Background: Pulmonary artery enlargement (PAE) detected using chest computed tomography (CT) is associated with poor outcomes in chronic obstructive pulmonary disease (COPD). It is unknown whether nocturnal hypoxemia occurring in smokers, with or without COPD, obstructive sleep apnoea (OSA) or their overlap, may be associated with PAE assessed by chest CT. Methods: We analysed data from two prospective cohort studies that enrolled 284 smokers in lung cancer screening programs and completing baseline home sleep studies and chest CT scans. Main pulmonary artery diameter (PAD) and the ratio of the PAD to that of the aorta (PA:Ao ratio) were measured. PAE was defined as a PAD ≥ 29 mm in men and ≥27 mm in women or as a PA:Ao ratio > 0.9. We evaluated the association of PAE with baseline characteristics using multivariate logistic models. Results: PAE prevalence was 27% as defined by PAD measurements and 11.6% by the PA:Ao ratio. A body mass index ≥ 30 kg/m2 (OR 2.01; 95%CI 1.06–3.78), lower % predicted of forced expiratory volume in one second (FEV1) (OR 1.03; 95%CI 1.02–1.05) and higher % of sleep time with O2 saturation < 90% (T90) (OR 1.02; 95%CI 1.00–1.03), were associated with PAE as determined by PAD. However, only T90 remained significantly associated with PAE as defined by the PA:Ao ratio (OR 1.02; 95%CI 1.01–1.03).
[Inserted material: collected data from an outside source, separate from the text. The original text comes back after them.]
/-! ## Encodings -/

/-- R137, R138, R144, R148, R149, R150, R151, R152, R153, R154: words written out from the encodings of the spec, with the
syllables that they stand for: the stop bit,
guard, swap and timed attributes, and the operands. -/
def Obligations.DecodeWords : Prop :=
  ∀ x ∈ ([
    (0x04C60001, ⟨false, 0, false, false, false, 0, .addi 6 6 1⟩),
    (0xAD0E4802, ⟨true, 2, false, false, false, 0, .ldW 7 4 0 2⟩),
    (0x10200006, ⟨false, 0, false, false, false, 0, .movi 1 0 6⟩),
    (0x28611000, ⟨false, 0, false, false, false, 0, .mul 3 1 2⟩),
    (0xBC200301, ⟨true, 0, false, false, false, 0, .loopi 0 3 1⟩),
    (0xC0020000, ⟨true, 0, false, false, false, 0, .endTask⟩),
    (0xC8090004, ⟨true, 0, false, false, false, 0, .vcmpS 0 4⟩),
    (0xD8000500, ⟨true, 0, false, false, false, 0, .vpush 5⟩),
    (0xD8202530, ⟨true, 0, false, true, false, 0, .vpop 5 6⟩),
    (0x5C002000, ⟨false, 0, false, false, false, 0, .mmaZ⟩),
    (0xDC310048, ⟨true, 0, false, true, true, 9, .accn 0 0⟩),
    (0xE0000403, ⟨true, 0, false, false, false, 0, .cpg 4 3⟩),
    (0xE0204503, ⟨true, 0, false, true, false, 0, .cps 5 3⟩),
    (0xC0260000, ⟨true, 0, false, false, false, 0, .waitp 3⟩),
    (0xEC006300, ⟨true, 0, false, false, false, 0, .decl 3⟩),
    (0xB4023008, ⟨true, 0, false, false, false, 0, .ctlrQ 1 8⟩),
    (0xC4100048, ⟨true, 0, false, false, true, 9, .vadd 0⟩),
    (0x912000F6, ⟨true, 0, false, false, false, 0, .movi 9 0 0xF6⟩),
    (0x1028FFFE, ⟨false, 0, false, false, false, 0, .movi 1 1 0xFFFE⟩),
    (0x9024042F, ⟨true, 0, false, false, false, 0, .movk 1 0 0x42F⟩),
    (0xC0010E01, ⟨true, 0, false, false, false, 0, .svc 0xE01⟩),
    (0xB086CC00, ⟨true, 1, false, false, false, 0, .stD 3 12 0 0⟩),
    (0x4429A200, ⟨false, 0, false, true, false, 0, .vfill 2⟩),
    (0x6C00A000, ⟨false, 0, false, false, false, 0, .pwrr⟩),
    (0x7C000008, ⟨false, 0, false, false, false, 0, .pfx 0 false 0 0 1 0⟩),
    (0xC010003C, ⟨true, 0, false, false, false, 0, .waittRel 0x3C⟩),
    (0xB8200003, ⟨true, 0, false, false, false, 0, .call 3⟩),
    (0x38C00001, ⟨false, 1, true, false, false, 0, .br 1⟩),
    (0x40018000, ⟨false, 0, false, false, false, 0, .rte⟩),
    (0xB4004F02, ⟨true, 0, false, false, false, 0, .ctlw 0 0xF02⟩),
    (0xBC104001, ⟨true, 0, false, false, false, 0, .loop 0 4 1⟩),
    (0xA142A003, ⟨true, 0, false, false, false, 0, .ffma 10 2 20 false 0⟩)] : List (Nat × Syl)),
    decodeWord x.1 = .ok x.2

/-- R137, R138, R144, R148, R149, R150, R151, R152, R153, R154: decoding the word of a well-formed syllable gives the syllable
back, with its stop bit, its guard, its
attributes and every operand. -/
def Obligations.DecodeOfEncode : Prop :=
  ∀ y : Syl, wellFormed y = true → encode y < 2 ^ 32 ∧ decodeWord (encode y) = .ok y

/-! ## The machine -/

/-- R101, R301, R418, R440: the machine right after reset: no context, no session, no launch, no segment and no queue; the
defaults of the configuration image and PQCAP at its value from boot; an island at its reset point; memory in its form.
That these values stand before boot, the zero of unlisted bytes and an island's first operating point are the model's choice
(log entries 1, 96 and 97). -/
def Obligations.ResetState : Prop :=
  let s := State.reset
  s.memWf ∧ (∀ a, memGet s.mem a = 0) ∧ allCtx s = [Ctx.vacant] ∧ s.agenda = [] ∧ s.rota = [] ∧ s.edge = [] ∧
    s.host.sessions = [] ∧ s.host.queues = [] ∧ s.host.launches = [] ∧ s.net.segs = [] ∧ s.net.pieces = [] ∧
    s.welt.slots = [] ∧ s.welt.pqcap = 16384 ∧ s.tick = 0 ∧ s.booted = false ∧
    s.img.kwp = 10000 ∧ s.img.slice = 1000 ∧ s.img.lvmax = 480 ∧ s.img.deflvl = 260 ∧ s.img.solebud = 44000 ∧
    s.img.upbud = 7200 ∧ s.img.thresh = 95 ∧ s.img.tcrit = 110 ∧ s.img.hangt = 10000000 ∧ s.img.dwait = 1000000000 ∧
    s.img.pstat = 800 ∧ s.img.age = List.replicate 8 1000 ∧
    ∀ n, (getIsland s n).opc = 0 ∧ (getIsland s n).req = 0 ∧ (getIsland s n).opcap = 7 ∧ (getIsland s n).lreq = 0 ∧
      (getIsland s n).rreq = 0

/-- R174, R350, R376: the registers of a task at its start: general registers, predicates, promise and quarantined registers
hold zero, each with the code of its value; no level is active and no stride entry set; FTBASE 0 and FTLEVEL 7; TVEC,
RMODE, FLG, FEN and PWRLVL 0; GRACE 100,000; TMR the preset of the header when TMEN is 1; the entry label as the program
counter; no window and no claim.
That the program counter is PROG plus ENTRY is log entry 16. -/
def Obligations.TaskStart : Prop :=
  ∀ (s : State) (l : Launch) (o u : Nat),
    let c := newCtx s l o u
    (∀ n, rdG { s with ctx := c } n = 0) ∧ (∀ n : Fin 32, c.r.gsyn[n] = 0) ∧ (∀ n : Fin 8, c.r.p[n] = false) ∧
      (∀ n : Fin 8, c.r.pm[n] = 0) ∧ (∀ n : Fin 4, c.r.q[n] = 0) ∧
      (∀ n : Fin 6, c.r.loops[n].active = false ∧ ∀ k : Fin 4, c.r.loops[n].strd[k].en = false) ∧
      c.r.ftbase = 0 ∧ c.r.ftlevel = 7 ∧ c.r.tvec = 0 ∧ c.r.rmode = 0 ∧ c.r.flg = 0 ∧ c.r.fen = 0 ∧ c.r.grace = 100000 ∧
      c.tmr = (if l.hdr.tmen = true then BitVec.ofNat 33 (2 ^ 32 + l.hdr.period) else 0) ∧ c.pwrlvl = 0 ∧
      c.pc = BitVec.ofNat 64 (l.hdr.prog + l.hdr.entry) ∧ c.wins = [] ∧ c.claims = [] ∧ c.tclk = 0 ∧ c.sv = false

/-- R5, R80, R415: every step keeps the form of memory: its keys rise strictly and no zero byte is listed. The form, and that
an unlisted byte reads 0, is the model's choice (log entry 1). -/
def Obligations.StepKeepsMemory : Prop := ∀ s t : State, s.memWf → step s = .next t → t.memWf

/-- R333, R367: how a step proceeds, which is the model's order of things (log entries 91 and 95). A step that is due is the row
of the opcode table that it names, and each is named by one row; with nothing due the
step is the turn of the next context of the real cycle. -/
def Obligations.StepRunsDueSteps : Prop :=
  (∀ (s : State) (e : Event) (es : List Event) (i : Instr), s.agenda = e :: es → instrEvent i = some e →
    step s = exec i { s with agenda := es }) ∧
  (∀ e : Event, ∃ i : Instr, instrEvent i = some e) ∧
  (∀ (s : State) (cid : Nat) (cs : List Nat), s.agenda = [] → s.rota = cid :: cs →
    step s = .next (turn { s with rota := cs } cid)) ∧
  (∀ s : State, s.agenda = [] → s.rota = [] → s.edge = [] → step s = .next (advance s)) ∧
  (∀ s : State, s.agenda = [] → s.rota = [] → s.edge ≠ [] → step s = .next { s with agenda := s.edge, edge := [] })

/-- R137, R157, R158, R160, R335: a step of the lead of a core that reaches its issue fetches the bundle at its program
counter and issues it. A word with its stop bit set that decodes to a syllable, which its context may use, is a bundle of
that syllable alone; and its issue is the instruction's own meaning at that state, after which the program counter moves on
and the task cycle is made.
The order of a bundle's refusals is log entry 18. -/
def Obligations.StepRunsTheDecodedInstruction : Prop :=
  (∀ (s : State) (cid : Nat) (cs : List Nat) (b : Bundle), s.agenda = [] → s.rota = cid :: cs →
    leads { s with rota := cs } cid →
    let f := focus { s with rota := cs } cid
    let u := atIssue f
    let v := u.up fun c => { c with iss := { Issue.alone with pc := c.pc } }
    reachesIssue f → u.ctx.inCode u.ctx.pc = true → decodeBundle u.ctx u.ctx.pc = .ok b →
      step s = .next (settleHang f (issueBundle v b))) ∧
  (∀ (c : Ctx) (a : Word) (w : Nat) (y : Syl), (blockWords c a).head? = some w → bit w 31 = true → decodeWord w = .ok y →
    (classOf (major w) < 7) → ctxReason c w = none → (c.dly = 0 ∨ isBranch w = false) →
      decodeBundle c a = .ok ⟨none, [(w, y)], 4⟩) ∧
  (∀ (u t0 t : State) (w : Nat) (y : Syl), classOf (major w) < 7 →
    let b : Bundle := ⟨none, [(w, y)], 4⟩
    let v := (prepare u b).up fun c => { c with iss := aloneIssue u.ctx.pc w y }
    exec y.op (u.up fun c => { c with pfx := Pfx.none, iss := aloneIssue u.ctx.pc w y }) = .next t0 →
    (t0.ctx.iss.trapped = true → issueBundle u b = t0) ∧
    (t0.ctx.iss.trapped = false → exec y.op v = .next t → t.ctx.latches.length ≤ 32 →
      let r := closeCycle ((advancePc (sortLatches t) u.ctx.pc u.ctx.dly).up fun c => { c with lanes := laneMask b })
      issueBundle u b = match rteDone t u.ctx.dly with | some p => endHandler r p | none => r))

/-! ## Traps -/

/-- R365, R367, R368, R369, R373: a trap whose first destination is TVEC, taken outside a handler by a context that has a
TVEC, be it raised at issue or chosen at a boundary: the frame in the Heel holds the cause, its info words and the
context's registers, and no other byte of memory changes; the context then stands at TVEC in handler state with
supervisor rights, its handler clock at 0, its engine grant empty, no latch, write, wait or branch of its own pending, and
its registers at their trapped values; what was pending is kept.
R371, R372: the frame holds the pending latches and the commands of the engines too.
TVEC is the one in force at the boundary (log 126). What is kept beside the frame, and the program counter of an event that
meets a pending iteration boundary, is log entry 22. -/
def Obligations.TrapEntry : Prop :=
  (∀ (s : State) (x : Trap), goesToHandler s x → entersHandler s x 0 (takeTrap s x)) ∧
  ∀ (s : State) (x : Trap) (fl : Nat), chosen s s.ctx.now = some (.trap x fl) → goesToHandler s x →
    ∃ t, exec .takingATrap s = .next t ∧ entersHandler s x (BitVec.ofNat 6 fl) t

/-- R366, R367, R373, R376, R377, R378: at its boundary a context takes the event that comes first; a software trap, a
signal, a timer period and a notice enter the handler with their cause and info words. A trap in handler state, a fatal
cause, and any cause when TVEC is 0, end the launch: its record keeps the cause, the info words and the work identifier of the
first task that failed. Every task of a launch that ends retires, without its latches, its commands and the pieces of its open
phase, its closed phases kept; and once none lives, the completion record says what failed, with a digest of zero.
A cause of the Cobbler leaves the context in its hands with its frame written: a mismatch on a unit not yet classified has
the unit tested; POWER_OVER, and an SVC of a reserved immediate, go to TVEC, or are fatal when TVEC is 0; the other SVC waits
for its service; PREEMPT_LATE parks the context; and a logit task that traps is to be ended with LOGIT_FAULT.
The info words of a trap that becomes FATAL_CONTEXT are log entry 21, the TVEC in force at the boundary is log entry 126,
and that every trap of a logit task is its fault is log entry 127. -/
def Obligations.TrapDestinations : Prop :=
  (∀ (s : State), let c := s.ctx
     (∀ t, chosen s c.now = some t → exec .takingATrap s = .next (takeEvent s c.now t)) ∧
     (chosen s c.now = none → exec .takingATrap s = .next s) ∧
     let enters := fun (x : Trap) (P : Vector Word 4 → Prop) => goesToHandler s x → ∃ t, exec .takingATrap s = .next t ∧
       t.ctx.status = .handler ∧ t.ctx.pc = tvecDue c.r.tvec c.dws c.tclk ∧ t.ctx.r = c.r ∧ t.ctx.tcause = x.cause ∧
       P t.ctx.tinfo
     (∀ im, chosen s c.now = some (.soft im false) → enters ⟨0x10, BitVec.ofNat 64 im, 0, 0, 0⟩ fun v =>
       v[0] = BitVec.ofNat 64 im ∧ v[1] = 0) ∧
     (∀ w, chosen s c.now = some (.signal w) → enters ⟨0x30, w, 0, 0, 0⟩ fun v => v[0] = w) ∧
     (∀ n, chosen s c.now = some (.timer n) → enters ⟨0x31, 0, BitVec.ofNat 64 n, 0, 0⟩ fun v =>
       v[0] = 0 ∧ v[1] = BitVec.ofNat 64 n) ∧
     (∀ k, chosen s c.now = some (.notice k) → enters ⟨0x33, BitVec.ofNat 64 k, 0, 0, 0⟩ fun v =>
       v[0] = BitVec.ofNat 64 k)) ∧
  (∀ (s : State) (x : Trap), let c := s.ctx; let t := takeTrap s x
    let info : Vector Word 4 := #v[x.i0, x.i1, x.i2, x.i3]
    let framed := fun cause => frameDword t 1 = BitVec.ofNat 64 cause ∧ frameDword t 2 = x.i0 ∧ frameDword t 3 = x.i1 ∧
      frameDword t 4 = x.i2 ∧ frameDword t 5 = x.i3 ∧ t.ctx.tcause = cause ∧ t.ctx.tinfo = info
    let ends := fun cause => t.ctx.status = .trapped ∧ t.ctx.tcause = cause ∧ t.ctx.tinfo = info ∧
      t.agenda = s.agenda ++ [.taskRetirement c.cid] ∧
      t.host.launches = s.host.launches.map fun l => if l.lid = c.lid then
        { l with ending := true, failed := l.failed.or (some (cause, c.wid, info)) } else l
    let tvec := tvecDue c.r.tvec c.dws c.tclk
    let handled := (tvec ≠ 0 → t.ctx.status = .handler ∧ t.ctx.pc = tvec ∧ framed x.cause) ∧ (tvec = 0 → ends 0x21)
    (logitSlot c = none → c.status = .handler → ends 0x21 ∧
      (c.saved.isSome = true → frameDword t 1 = 0x21 ∧ frameDword t 2 = x.i0 ∧
        ∀ k, (k < heelKey (frameAddr c + 8) ∨ heelKey (frameAddr c + 8) + 40 ≤ k) → memGet t.mem k = memGet s.mem k)) ∧
    (c.status ≠ .handler → logitSlot c = none →
      (x.cause = 0x21 ∨ x.cause = 0x25 → ends x.cause ∧ framed x.cause) ∧
      (toCobbler x.cause (x.cause == 0x10 && x.i1 == 1) = false → tvec = 0 → ends 0x21) ∧
      (x.cause = 0x16 → (∀ y ∈ s.cob.classified, y.cid ≠ c.cid) → t.ctx.status = .trapped ∧ framed 0x16 ∧ t.agenda = s.agenda ∧
        ∃ y ∈ t.cob.tests, (y.ukind, y.idx) = implicated t.ctx x ∧ (c.cid, s.tick) ∈ y.cids ∧
          (s.cob.tests = [] → s.tick < y.ends ∧ y.ends ≤ s.tick + 5000)) ∧
      (x.cause = 0x22 → handled) ∧
      (x.cause = 0x10 → x.i1 = 1 → x.i0 ≠ 0xE01 → x.i0 ≠ 0xE02 → handled) ∧
      (x.cause = 0x10 → x.i1 = 1 → x.i0 = 0xE01 ∨ x.i0 = 0xE02 → t.ctx.status = .trapped ∧ framed 0x10 ∧ t.agenda = s.agenda) ∧
      (x.cause = 0x24 ∨ x.cause = 0x20 → t.ctx.status = .trapped ∧ framed x.cause)) ∧
    (c.status ≠ .handler → x.cause = 0x23 → t.ctx.role = .parked ∧ t.ctx.status = .running ∧ t.ctx.preReq = false ∧
      t.ctx.preLate = false ∧ t.ctx.saved.isSome = true ∧ framed 0x23 ∧ t.agenda = s.agenda) ∧
    (c.status ≠ .handler → (logitSlot c).isSome = true → x.cause < 0x16 ∨ x.cause = 0x21 ∨ x.cause = 0x22 →
      t.ctx.status = .trapped ∧ t.ctx.tcause = 0x24 ∧ frameDword t 1 = 0x24 ∧ t.agenda = s.agenda ++ [.logitFault c.cid])) ∧
  (∀ (s : State) (cid : Nat) (c : Ctx) (l : Launch), findCtx s cid = some c → findLaunch s c.lid = some l → l.ending = true →
    ∃ t d, exec (.taskRetirement cid) s = .next t ∧ t.ctx = Ctx.vacant ∧ d ∈ t.others ∧ d.cid = cid ∧ d.status = .retired ∧
      d.latches = [] ∧ d.dws = [] ∧ d.uws = [] ∧ d.vq = [] ∧ d.xq = [] ∧ d.cq = [] ∧ d.closing = c.closing ∧ d.openPh = c.openPh ∧
      ∀ p, p ∈ t.net.pieces ↔ p ∈ s.net.pieces ∧ ¬(p.src = c.src ∧ p.phase = c.openPh)) ∧
  ∀ (s : State) (lid cause : Nat) (wid : Word) (v : Vector Word 4) (l : Launch) (q : WorkQueue), findLaunch s lid = some l →
    launchDone s l = true → l.failed = some (cause, wid, v) → findQueue s l.hdr.queue = some q →
    (findSession s q.sid).isSome = true → ∃ t p, exec (.launchCompletion lid) s = .next t ∧ t.host.out = s.host.out ++ [p] ∧
      p.sid = q.sid ∧ p.type = 0x81 ∧ p.body = leBytes 8 1 ++ leBytes 8 l.hdr.tag.toNat ++ leBytes 2 cause ++ leBytes 6 0 ++
        leBytes 8 wid.toNat ++ v.toList.flatMap (fun w => leBytes 8 w.toNat) ++ List.replicate 32 0
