@[simp] theorem execMulh_mem (d a b : Fin 32) (s : State) (u_ : State) (h_ : s.mem = u_.mem) :
    OutMem u_ (execMulh d a b s) := by
  unfold execMulh
  simp [*]

@[simp] theorem execMulhn_mem (d a b : Fin 32) (s : State) (u_ : State) (h_ : s.mem = u_.mem) :
    OutMem u_ (execMulhn d a b s) := by
  unfold execMulhn
  simp [*]

@[simp] theorem execDiv_mem (d a b : Fin 32) (s : State) (u_ : State) (h_ : s.mem = u_.mem) :
    OutMem u_ (execDiv d a b s) := by
  unfold execDiv
  simp [*]

@[simp] theorem execDivn_mem (d a b : Fin 32) (s : State) (u_ : State) (h_ : s.mem = u_.mem) :
    OutMem u_ (execDivn d a b s) := by
  unfold execDivn
  simp [*]

@[simp] theorem execRem_mem (d a b : Fin 32) (s : State) (u_ : State) (h_ : s.mem = u_.mem) :
    OutMem u_ (execRem d a b s) := by
  unfold execRem
  simp [*]

@[simp] theorem execRemn_mem (d a b : Fin 32) (s : State) (u_ : State) (h_ : s.mem = u_.mem) :
    OutMem u_ (execRemn d a b s) := by
  unfold execRemn
  simp [*]

/-! ## Machine/Pred.lean -/

@[simp] theorem sPred_mem (s : State) (d : Fin 8) (srcs : List (Fin 32)) (v : Bool) (u_ : State) (h_ : s.mem = u_.mem) :
    OutMem u_ (sPred s d srcs v) := by
  unfold sPred
  simp [*]

@[simp] theorem execCmpeq_mem (pd : Fin 8) (a b : Fin 32) (s : State) (u_ : State) (h_ : s.mem = u_.mem) :
    OutMem u_ (execCmpeq pd a b s) := by
  unfold execCmpeq
  simp [*]

@[simp] theorem execCmpne_mem (pd : Fin 8) (a b : Fin 32) (s : State) (u_ : State) (h_ : s.mem = u_.mem) :
    OutMem u_ (execCmpne pd a b s) := by
  unfold execCmpne
  simp [*]

@[simp] theorem execCmplt_mem (pd : Fin 8) (a b : Fin 32) (s : State) (u_ : State) (h_ : s.mem = u_.mem) :
    OutMem u_ (execCmplt pd a b s) := by
  unfold execCmplt
  simp [*]

@[simp] theorem execCmple_mem (pd : Fin 8) (a b : Fin 32) (s : State) (u_ : State) (h_ : s.mem = u_.mem) :
    OutMem u_ (execCmple pd a b s) := by
  unfold execCmple
  simp [*]

@[simp] theorem execCmpltn_mem (pd : Fin 8) (a b : Fin 32) (s : State) (u_ : State) (h_ : s.mem = u_.mem) :
    OutMem u_ (execCmpltn pd a b s) := by
  unfold execCmpltn
  simp [*]

@[simp] theorem execCmplen_mem (pd : Fin 8) (a b : Fin 32) (s : State) (u_ : State) (h_ : s.mem = u_.mem) :
    OutMem u_ (execCmplen pd a b s) := by
  unfold execCmplen
  simp [*]

@[simp] theorem execCmpeqi_mem (pd : Fin 8) (a : Fin 32) (im : BitVec 16) (s : State) (u_ : State) (h_ : s.mem = u_.mem) :
    OutMem u_ (execCmpeqi pd a im s) := by
  unfold execCmpeqi
  simp [*]

@[simp] theorem execCmpnei_mem (pd : Fin 8) (a : Fin 32) (im : BitVec 16) (s : State) (u_ : State) (h_ : s.mem = u_.mem) :
    OutMem u_ (execCmpnei pd a im s) := by
  unfold execCmpnei
  simp [*]

@[simp] theorem execCmplti_mem (pd : Fin 8) (a : Fin 32) (im : BitVec 16) (s : State) (u_ : State) (h_ : s.mem = u_.mem) :
    OutMem u_ (execCmplti pd a im s) := by
  unfold execCmplti
  simp [*]

@[simp] theorem execCmpltni_mem (pd : Fin 8) (a : Fin 32) (im : BitVec 16) (s : State) (u_ : State) (h_ : s.mem = u_.mem) :
    OutMem u_ (execCmpltni pd a im s) := by
  unfold execCmpltni
  simp [*]

@[simp] theorem execPand_mem (d a b : Fin 8) (s : State) (u_ : State) (h_ : s.mem = u_.mem) :
    OutMem u_ (execPand d a b s) := by
  unfold execPand
  simp [*]

@[simp] theorem execPor_mem (d a b : Fin 8) (s : State) (u_ : State) (h_ : s.mem = u_.mem) :
    OutMem u_ (execPor d a b s) := by
  unfold execPor
  simp [*]

@[simp] theorem execPxor_mem (d a b : Fin 8) (s : State) (u_ : State) (h_ : s.mem = u_.mem) :
    OutMem u_ (execPxor d a b s) := by
  unfold execPxor
  simp [*]

@[simp] theorem execPandn_mem (d a b : Fin 8) (s : State) (u_ : State) (h_ : s.mem = u_.mem) :
    OutMem u_ (execPandn d a b s) := by
  unfold execPandn
  simp [*]
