@[simp] theorem makeStore_wf (s : State) (w : DWrite) (a n : Nat) (v : Word) (h_ : s.mem.wf = true) :
    (makeStore s w a n v).mem.wf = true := by
  unfold makeStore
  (repeat' split) <;> (try simp (maxDischargeDepth := 60) [*]) <;> (repeat' split) <;>
    (try simp (maxDischargeDepth := 60) [*]) <;> try simp_all (maxDischargeDepth := 60)

@[simp] theorem makeQinit_wf (s : State) (w : DWrite) (a : Nat) (v : Word) (h_ : s.mem.wf = true) :
    (makeQinit s w a v).mem.wf = true := by
  unfold makeQinit
  (repeat' split) <;> simp [*]

@[simp] theorem makeWrite_wf (s : State) (w : DWrite) (h_ : s.mem.wf = true) :
    (makeWrite s w).mem.wf = true := by
  unfold makeWrite
  split <;> simp [*]

@[simp] theorem makeWrites_wf : ∀ (ws : List DWrite) (s : State) (h_ : s.mem.wf = true), (makeWrites ws s).mem.wf = true
  | [], _, h => h
  | w :: ws, s, h => by
    unfold makeWrites
    split
    · exact h
    · exact makeWrites_wf ws _ (makeWrite_wf _ _ (by simpa using h))

@[simp] theorem writesAt_wf (s : State) (t : Nat) (h_ : s.mem.wf = true) :
    (writesAt s t).mem.wf = true := by
  unfold writesAt
  simp [*]

@[simp] theorem levelBoundary_mem (s : State) (l : Fin 8) :
    (levelBoundary s l).1.mem = s.mem := by
  unfold levelBoundary
  (repeat' split) <;> (try simp (maxDischargeDepth := 60) [*]) <;> (repeat' split) <;>
    (try simp (maxDischargeDepth := 60) [*]) <;> try simp_all (maxDischargeDepth := 60)

@[simp] theorem boundaryGo_mem : ∀ (n : Nat) (s : State), (boundaryGo n s).mem = s.mem
  | 0, _ => rfl
  | n + 1, s => by
    unfold boundaryGo
    split
    · rfl
    · rename_i l _
      have := levelBoundary_mem s l
      split <;> rename_i h <;> rw [h] at this
      · exact this
      · exact (boundaryGo_mem n _).trans this

@[simp] theorem passPads_mem (s : State) :
    (passPads s).mem = s.mem := by
  unfold passPads
  rfl

@[simp] theorem execIterationBoundary_mem (s : State) (u_ : State) (h_ : s.mem = u_.mem) :
    OutMem u_ (execIterationBoundary s) := by
  unfold execIterationBoundary
  simp [*]

@[simp] theorem execCommandStart_wf (e : Fin 4) (s : State) (h_ : s.mem.wf = true) :
    OutWf (execCommandStart e s) := by
  unfold execCommandStart
  (repeat' split) <;> (try simp (maxDischargeDepth := 60) [*]) <;> (repeat' split) <;>
    (try simp (maxDischargeDepth := 60) [*]) <;> try simp_all (maxDischargeDepth := 60)

@[simp] theorem execWaittExpiry_mem (s : State) (u_ : State) (h_ : s.mem = u_.mem) :
    OutMem u_ (execWaittExpiry s) := by
  unfold execWaittExpiry
  simp [*]

@[simp] theorem execTrailForcedIssue_mem (core : Nat) (s : State) (u_ : State) (h_ : s.mem = u_.mem) :
    OutMem u_ (execTrailForcedIssue core s) := by
  unfold execTrailForcedIssue
  simp [*]

@[simp] theorem execRingResume_mem (s : State) (u_ : State) (h_ : s.mem = u_.mem) :
    OutMem u_ (execRingResume s) := by
  unfold execRingResume
  simp [*]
In the subset group without OSA, only T90 remains associated with PAE, whether defined by PAD measurement (OR 1.02; 95%CI 1.01–1.03) or PA:Ao ratio (OR 1.04; 95%CI 1.01–1.07). Conclusions: In smokers with or without COPD, nocturnal hypoxemia was associated with PAE independently of OSA coexistence.

Highlights

  • Chronic obstructive pulmonary disease (COPD) and sleep-disordered breathing (SDB)are associated with extensive morbidity and mortality, mainly due to a worldwide rise in the prevalence of smoking, obesity and aging [1,2]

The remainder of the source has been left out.